Chapter 1. What Is a Regular Expression?

Regular expressions are specially encoded text strings used as patterns for matching sets of strings. They began to emerge in the 1940s as a way to describe regular languages, but they really began to show up in the programming world during the 1970s. The first place I could find them showing up was in the QED text editor written by Ken Thompson.

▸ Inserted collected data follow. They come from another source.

@[simp] theorem State.countBy_pending (lo n : Nat) : (s.countBy lo n).pending = s.pending := rfl
@[simp] theorem State.countBy_hw (lo n : Nat) : (s.countBy lo n).hw = s.hw := rfl
@[simp] theorem State.countBy_dt (lo n : Nat) : (s.countBy lo n).dt = s.dt := rfl
@[simp] theorem State.countBy_latch (lo n : Nat) : (s.countBy lo n).latch = s.latch := rfl
@[simp] theorem State.countBy_hold (lo n : Nat) : (s.countBy lo n).hold = s.hold := rfl
@[simp] theorem State.countBy_rdata (lo n : Nat) : (s.countBy lo n).rdata = s.rdata := rfl
@[simp] theorem State.countBy_leases (lo n : Nat) : (s.countBy lo n).leases = s.leases := rfl
@[simp] theorem State.countBy_tb (lo n : Nat) : (s.countBy lo n).tb = s.tb := rfl
@[simp] theorem State.countBy_mac (lo n : Nat) : (s.countBy lo n).mac = s.mac := rfl
@[simp] theorem State.countBy_bin (lo n : Nat) : (s.countBy lo n).bin = s.bin := rfl
@[simp] theorem State.countBy_aln (lo n : Nat) : (s.countBy lo n).aln = s.aln := rfl
@[simp] theorem State.countBy_osc (lo n : Nat) : (s.countBy lo n).osc = s.osc := rfl
@[simp] theorem State.countBy_isl (lo n : Nat) : (s.countBy lo n).isl = s.isl := rfl
@[simp] theorem State.countBy_alm (lo n : Nat) : (s.countBy lo n).alm = s.alm := rfl
@[simp] theorem State.countBy_outp (lo n : Nat) : (s.countBy lo n).outp = s.outp := rfl
@[simp] theorem State.countBy_fe (lo n : Nat) : (s.countBy lo n).fe = s.fe := rfl
@[simp] theorem State.countBy_mtr (lo n : Nat) : (s.countBy lo n).mtr = s.mtr := rfl
@[simp] theorem State.countBy_cap (lo n : Nat) : (s.countBy lo n).cap = s.cap := rfl
@[simp] theorem State.countBy_logb (lo n : Nat) : (s.countBy lo n).logb = s.logb := rfl
@[simp] theorem State.countBy_plt (lo n : Nat) : (s.countBy lo n).plt = s.plt := rfl
@[simp] theorem State.countBy_dbg (lo n : Nat) : (s.countBy lo n).dbg = s.dbg := rfl
@[simp] theorem State.countBy_hif (lo n : Nat) : (s.countBy lo n).hif = s.hif := rfl
@[simp] theorem State.countBy_msix (lo n : Nat) : (s.countBy lo n).msix = s.msix := rfl
@[simp] theorem State.countBy_cfg (lo n : Nat) : (s.countBy lo n).cfg = s.cfg := rfl
@[simp] theorem State.countBy_flash (lo n : Nat) : (s.countBy lo n).flash = s.flash := rfl
@[simp] theorem State.countBy_pwr (lo n : Nat) : (s.countBy lo n).pwr = s.pwr := rfl
@[simp] theorem State.countBy_twn (lo n : Nat) : (s.countBy lo n).twn = s.twn := rfl
@[simp] theorem State.countBy_flt (lo n : Nat) : (s.countBy lo n).flt = s.flt := rfl
@[simp] theorem State.countBy_bst (lo n : Nat) : (s.countBy lo n).bst = s.bst := rfl
@[simp] theorem State.countBy_key (lo n : Nat) : (s.countBy lo n).key = s.key := rfl
@[simp] theorem State.countBy_rtc (lo n : Nat) : (s.countBy lo n).rtc = s.rtc := rfl
@[simp] theorem State.countBy_bkp (lo n : Nat) : (s.countBy lo n).bkp = s.bkp := rfl
@[simp] theorem State.countBy_pins (lo n : Nat) : (s.countBy lo n).pins = s.pins := rfl
@[simp] theorem State.countBy_dram (lo n : Nat) : (s.countBy lo n).dram = s.dram := rfl
@[simp] theorem State.countBy_out (lo n : Nat) : (s.countBy lo n).out = s.out := rfl
@[simp] theorem State.countBy_fresh (lo n : Nat) : (s.countBy lo n).fresh = s.fresh := rfl

@[simp] theorem State.count_pending (lo : Nat) : (s.count lo).pending = s.pending := rfl
@[simp] theorem State.count_hw (lo : Nat) : (s.count lo).hw = s.hw := rfl
@[simp] theorem State.count_dt (lo : Nat) : (s.count lo).dt = s.dt := rfl
@[simp] theorem State.count_latch (lo : Nat) : (s.count lo).latch = s.latch := rfl
@[simp] theorem State.count_hold (lo : Nat) : (s.count lo).hold = s.hold := rfl
@[simp] theorem State.count_rdata (lo : Nat) : (s.count lo).rdata = s.rdata := rfl
@[simp] theorem State.count_leases (lo : Nat) : (s.count lo).leases = s.leases := rfl
@[simp] theorem State.count_tb (lo : Nat) : (s.count lo).tb = s.tb := rfl
@[simp] theorem State.count_mac (lo : Nat) : (s.count lo).mac = s.mac := rfl
@[simp] theorem State.count_bin (lo : Nat) : (s.count lo).bin = s.bin := rfl
@[simp] theorem State.count_aln (lo : Nat) : (s.count lo).aln = s.aln := rfl
@[simp] theorem State.count_osc (lo : Nat) : (s.count lo).osc = s.osc := rfl
@[simp] theorem State.count_isl (lo : Nat) : (s.count lo).isl = s.isl := rfl
@[simp] theorem State.count_alm (lo : Nat) : (s.count lo).alm = s.alm := rfl
@[simp] theorem State.count_outp (lo : Nat) : (s.count lo).outp = s.outp := rfl
@[simp] theorem State.count_fe (lo : Nat) : (s.count lo).fe = s.fe := rfl
@[simp] theorem State.count_mtr (lo : Nat) : (s.count lo).mtr = s.mtr := rfl
@[simp] theorem State.count_cap (lo : Nat) : (s.count lo).cap = s.cap := rfl
@[simp] theorem State.count_logb (lo : Nat) : (s.count lo).logb = s.logb := rfl
@[simp] theorem State.count_plt (lo : Nat) : (s.count lo).plt = s.plt := rfl
@[simp] theorem State.count_dbg (lo : Nat) : (s.count lo).dbg = s.dbg := rfl
@[simp] theorem State.count_hif (lo : Nat) : (s.count lo).hif = s.hif := rfl
@[simp] theorem State.count_msix (lo : Nat) : (s.count lo).msix = s.msix := rfl
@[simp] theorem State.count_cfg (lo : Nat) : (s.count lo).cfg = s.cfg := rfl
@[simp] theorem State.count_flash (lo : Nat) : (s.count lo).flash = s.flash := rfl
@[simp] theorem State.count_pwr (lo : Nat) : (s.count lo).pwr = s.pwr := rfl
@[simp] theorem State.count_twn (lo : Nat) : (s.count lo).twn = s.twn := rfl
@[simp] theorem State.count_flt (lo : Nat) : (s.count lo).flt = s.flt := rfl
@[simp] theorem State.count_bst (lo : Nat) : (s.count lo).bst = s.bst := rfl
@[simp] theorem State.count_key (lo : Nat) : (s.count lo).key = s.key := rfl
@[simp] theorem State.count_rtc (lo : Nat) : (s.count lo).rtc = s.rtc := rfl
@[simp] theorem State.count_bkp (lo : Nat) : (s.count lo).bkp = s.bkp := rfl
@[simp] theorem State.count_pins (lo : Nat) : (s.count lo).pins = s.pins := rfl
@[simp] theorem State.count_dram (lo : Nat) : (s.count lo).dram = s.dram := rfl
@[simp] theorem State.count_out (lo : Nat) : (s.count lo).out = s.out := rfl
@[simp] theorem State.count_fresh (lo : Nat) : (s.count lo).fresh = s.fresh := rfl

“A regular expression is a pattern which specifies a set of strings of characters; it is said to match certain strings.” —Ken Thompson

Regular expressions later became an important part of the tool suite that emerged from the Unix operating system—the ed, sed and vi (vim) editors, grep, AWK, among others. But the ways in which regular expressions were implemented were not always so regular.

Note

This book takes an inductive approach; in other words, it moves from the specific to the general. So rather than an example after a treatise, you will often get the example first and then a short treatise following that. It’s a learn-by-doing book.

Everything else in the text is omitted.